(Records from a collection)
<<<<

-- ==== Sys2Proof/Machine/Commit.lean ====
section
/-!
DEFINITION. Commit groups (R55 to R59, R255, R280, R336, R522), and the HEAD registers of the side rings (R311, R452, R477,
R481).
-/

namespace Sys2Proof.Machine

/-! Group operations (R55, R57). -/

def Group.refuse {α : Type} (g : Group α) (code : Nat) : Group α := { g with status := code }
def Group.request {α : Type} (g : Group α) (x : α) : Group α := { g with pend := some x }
/-- The pending set becomes live. -/
def Group.swap {α : Type} (g : Group α) : Group α :=
  match g.pend with
  | some x => { g with live := x, pend := none, count := wrapAdd 65536 g.count 1, status := 0 }
  | none => g
/-- An apply sets the group: a pending commit ends with SUPERSEDED. -/
def Group.supersede {α : Type} (g : Group α) : Group α := if g.pend.isSome then { g with pend := none, status := 5 } else g
/-- A COMMIT register's value. -/
def Group.reg {α : Type} (g : Group α) : Nat := pack [(0, b2n g.pend.isSome), (8, g.status), (16, g.count)]

/-! Rings and side rings: each group with its number for R522, the bytes of an entry and the sizes allowed. -/

/-- A group of BASE and SIZE: the levels 0 to 7, 8 sump, 9 fault ring, 10 energy ring. -/
def Part.group (x : Part) (i : Nat) : Group BaseSize :=
  match i with
  | 8 => x.sump
  | 9 => x.fltGrp
  | 10 => x.en.ering
  | n => (Tab.get {} x.rings n).grp

def State.updGroup (s : State) (p i : Nat) (f : Group BaseSize → Group BaseSize) : State :=
  match i with
  | 8 => s.updPart p fun x => { x with sump := f x.sump }
  | 9 => s.updPart p fun x => { x with fltGrp := f x.fltGrp }
  | 10 => s.updPart p fun x => { x with en := { x.en with ering := f x.en.ering } }
  | n => s.updRing p n fun r => { r with grp := f r.grp }

def groupUnit (i : Nat) : Nat := if i = 10 then 256 else 64
def groupMin (i : Nat) : Nat := if i = 10 then 16 else 64

/-- A COMMIT write of a BASE and SIZE group (R55, R59, R522). -/
def State.commitRange (s : State) (p i : Nat) : State :=
  let g := (s.part p).group i
  if g.pend.isSome then s
  else if (s.part p).draining then s.updGroup p i fun g => g.refuse 4
  else
    let n := g.shadow.size
    if !isPow2 n || n < groupMin i || n > 65536 || bit g.shadow.base 55 then s.updGroup p i fun g => g.refuse 2
    else
      match s.back p i g.shadow.base (n * groupUnit i) with
      | (0, s) => s.updGroup p i fun g => g.request g.shadow
      | (code, _) => s.updGroup p i fun g => g.refuse code

/-- A diverted COMPLETE that waits on the sump tries again. -/
def State.sumpRetry (s : State) (p : Nat) : State :=
  (s.part p).cmds.foldl (fun s e => if e.2.wait == .sumpSpace then s.divert p e.1 else s) s

/-- The swap of a BASE and SIZE group at its boundary (R59). -/
def State.swapRange (s : State) (p i : Nat) : State :=
  let g := (s.part p).group i
  match g.pend with
  | none => s
  | some b =>
    let done := fun (s : State) => (s.updGroup p i Group.swap).unback p i b.base (b.size * groupUnit i)
    match i with
    | 8 => (done (s.updPart p fun x => { x with sumpHead := 0, sumpTail := 0 })).sumpRetry p
    | 9 => (done (s.updPart p fun x => { x with flt := { x.flt with head := 0, tail := 0, sq := 0 } })).flushRing (some p)
    | 10 => (done (s.updPart p fun x => { x with en := { x.en with head := 0, tail := 0 } })).energyOut p
    | n =>
      let r := s.ring p n
      if r.started.isEmpty then
        done (s.updRing p n fun r => { r with
          head := 0, tail := 0, next := 0, skip := 0, frames := [], bells := [], wasFull := false, guilty := false })
      else s

/-! Seams (R280). -/

/-- A COMMIT of a pinned seam's group: the mask is read during the access. -/
def State.commitSeam (s : State) (p i : Nat) : State :=
  let x := s.seam p i
  let refuse := fun (code : Nat) => s.updSeam p i fun y => { y with grp := y.grp.refuse code }
  if x.grp.pend.isSome then s
  else if (s.part p).draining then refuse 4
  else if x.d.chans.isEmpty || x.region.isSome || !s.seamPinned p i then refuse 2
  else
    let c := x.grp.shadow.chans
    match s.sv.pool p x.pool with
    | none => refuse 2
    | some pl =>
      match s.vread tlbNone p (c / 2 ^ 56) (bits c 55 6 * 64) 64 with
      | some (d, false) =>
        let m := setBits 512 (leVal d)
        if bit c 55 || !isPow2 m.length || m.any (fun i => (s.chan i).state != .live) || x.grp.shadow.stride < 8 || x.grp.shadow.stride > 12
        then refuse 2
        else if m.any (fun i => !bit pl.chans i) || x.grp.shadow.stride < pl.smin || x.grp.shadow.stride > pl.smax then refuse 3
        else s.updSeam p i fun y => { y with grp := y.grp.request { y.grp.shadow with mask := m } }
      | _ => refuse 2

/-- The boundary of a seam group: a shot window, or no cadence, once every launch that uses the seam has drained. The seam's
groups then move as a forced move. -/
def State.swapSeam (s : State) (p i : Nat) : State :=
  let x := s.seam p i
  match x.grp.pend with
  | none => s
  | some m =>
    if (s.tim.cad.window.isSome || s.tim.cad.live.isNone) && !s.moveDue p i && !x.active && s.seamQuiet p i
    then s.updSeam p i fun y => { y with grp := y.grp.swap, goal := some ({ chans := m.mask, stride := m.stride }, 0) }
    else s

/-! Adit windows (R255). -/

def State.updAdit (s : State) (p a : Nat) (f : Group AditSet → Group AditSet) : State :=
  s.updPart p fun x => { x with adits := Tab.upd { live := {}, shadow := {} } x.adits a f }

/-- A window that the Survey assigns to the partition. -/
def State.aditOwn (s : State) (p a : Nat) : Bool := match s.sv.outWin a with | some o => o.1 == p | none => false

def State.commitAdit (s : State) (p a : Nat) : State :=
  let g := Tab.get { live := {}, shadow := {} } (s.part p).adits a
  let refuse := fun (code : Nat) => s.updAdit p a fun g => g.refuse code
  match s.sv.outWin a with
  | some (o, perm, lo, hi) =>
    let w := g.shadow
    let dev := bits w.target 29 16
    if o != p || g.pend.isSome then s
    else if (s.part p).draining then refuse 4
    else if w.base ≥ w.limit then refuse 1
    else if dev < lo || dev > hi || (w.target % 8 &&& (7 - perm % 8)) != 0 then refuse 3
    else s.updAdit p a fun g => g.request g.shadow
  | none => s

/-- A transfer through the window is in flight. -/
def State.aditBusy (s : State) (p a : Nat) : Bool :=
  let hit := fun (l : Loc) => match l with | .adit q w _ _ _ => q == p && w == a | _ => false
  s.gangs.any (fun e => e.2.pend.any fun x => x.lanes.any fun y => !y.ready && hit y.loc) ||
  s.subs.any (fun e => e.2.any fun x => hit x.loc) ||
  s.fab.tagFlow.any (fun e => e.2 == aditFlow p a + 1)

def State.swapAdit (s : State) (p a : Nat) : State := if s.aditBusy p a then s else s.updAdit p a Group.swap

/-! The cadence group (R336, R337). -/

def State.commitCad (s : State) : State :=
  let c := s.tim.cad
  if c.pend.isSome then s
  else
    match c.shadow.check s.sv with
    | 0 => s.updCad fun c => { c with
        pend := some (some { c.shadow with slots := Tab.clear (fun k => decide (k ≥ c.shadow.count)) c.shadow.slots })
        start := if c.live.isNone then s.tim.now else c.start }
    | code => s.updCad fun c => { c with status := code }

/-- The boundary of the cadence group: the end of the current period. -/
def State.swapCad (s : State) : State :=
  match s.tim.cad.ended s.tim.now, s.tim.cad.pend with
  | some e, some p => s.closeWindow.takeCadence p e
  | _, _ => s

/-! The rows. -/

/-- CMD_RING_COMMIT (R59, R522). -/
def execCmdRingCommit (q n : Nat) (s : State) : Host.Outcome State Fault Refusal :=
  .next (s.partOp (s.who q) 2 fun p s => if n < 8 then s.commitRange p n else s)

/-- CMD_SUMP_COMMIT. -/
def execCmdSumpCommit (q : Nat) (s : State) : Host.Outcome State Fault Refusal := .next (s.partOp (s.who q) 2 fun p s => s.commitRange p 8)

/-- FLT_RING_COMMIT. -/
def execFltRingCommit (q : Nat) (s : State) : Host.Outcome State Fault Refusal := .next (s.partOp (s.who q) 13 fun p s => s.commitRange p 9)

/-- CKW_ERING_COMMIT. -/
def execCkwEringCommit (q : Nat) (s : State) : Host.Outcome State Fault Refusal := .next (s.partOp (s.who q) 10 fun p s => s.commitRange p 10)

/-- PLC_SEAM_COMMIT. -/
def execPlcSeamCommit (q i : Nat) (s : State) : Host.Outcome State Fault Refusal :=
  .next (s.partOp (s.who q) 5 fun p s => if i < 256 then s.commitSeam p i else s)

/-- XLT_ADIT_COMMIT. -/
def execXltAditCommit (q a : Nat) (s : State) : Host.Outcome State Fault Refusal :=
  .next (s.partOp (s.who q) 3 fun p s => if a < 256 then s.commitAdit p a else s)

/-- TIM_CAD_COMMIT. -/
def execTimCadCommit (q : Nat) (s : State) : Host.Outcome State Fault Refusal := .next (s.globalOp q 6 State.commitCad)

/-- COMMIT_SWAP (R55): at its group's boundary the pending set becomes live. -/
def execCommitSwap (k : GroupId) (s : State) : Host.Outcome State Fault Refusal :=
  .next (match k with
    | .ring p n => if n < 8 then s.swapRange p n else s
    | .sump p => s.swapRange p 8
    | .fault p => s.swapRange p 9
    | .energy p => s.swapRange p 10
    | .seam p i => s.swapSeam p i
    | .adit p a => s.swapAdit p a
    | .cadence => s.swapCad)

/-- CMD_SUMP_HEAD (R311): the driver frees entries. -/
def State.setSumpHead (s : State) (p v : Nat) : State := (s.updPart p fun x => { x with sumpHead := v % two32 }).sumpRetry p
/-- FLT_RING_HEAD (R481). -/
def State.setFltHead (s : State) (p v : Nat) : State :=
  (s.updPart p fun x => { x with flt := { x.flt with head := v % two32 } }).flushRing (some p)
/-- CKW_ERING_HEAD (R452). -/
def State.setEringHead (s : State) (p v : Nat) : State :=
  (s.updPart p fun x => { x with en := { x.en with head := v % two32 } }).energyOut p
/-- FLT_DRING_HEAD (R477). -/
def State.setDringHead (s : State) (v : Nat) : State :=
  ({ s with flt := { s.flt with ring := { s.flt.ring with head := v % two32 } } }).flushRing none

/-- The primary port's physical function, and the Pithead, see the device's registers of FLT (R493). -/
def State.isPrimaryPf (s : State) (q : Nat) : Bool := q == 33 || q == s.primary * 16

def execCmdSumpHead (q v : Nat) (s : State) : Host.Outcome State Fault Refusal := .next (s.partOp (s.who q) 2 fun p s => s.setSumpHead p v)
def execFltRingHead (q v : Nat) (s : State) : Host.Outcome State Fault Refusal := .next (s.partOp (s.who q) 13 fun p s => s.setFltHead p v)
def execCkwEringHead (q v : Nat) (s : State) : Host.Outcome State Fault Refusal := .next (s.partOp (s.who q) 10 fun p s => s.setEringHead p v)
def execFltDringHead (q v : Nat) (s : State) : Host.Outcome State Fault Refusal :=
  .next (if s.hears q && s.rel 1 && s.isPrimaryPf q then s.setDringHead v else s)

end Sys2Proof.Machine
end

>>>>

Problem to work on:
What belongs in the answer is each line of the data that has the word "request".

Response:
def Group.request {α : Type} (g : Group α) (x : α) : Group α := { g with pend := some x }
      | (0, s) => s.updGroup p i fun g => g.request g.shadow
        else s.updSeam p i fun y => { y with grp := y.grp.request { y.grp.shadow with mask := m } }
    else s.updAdit p a fun g => g.request g.shadow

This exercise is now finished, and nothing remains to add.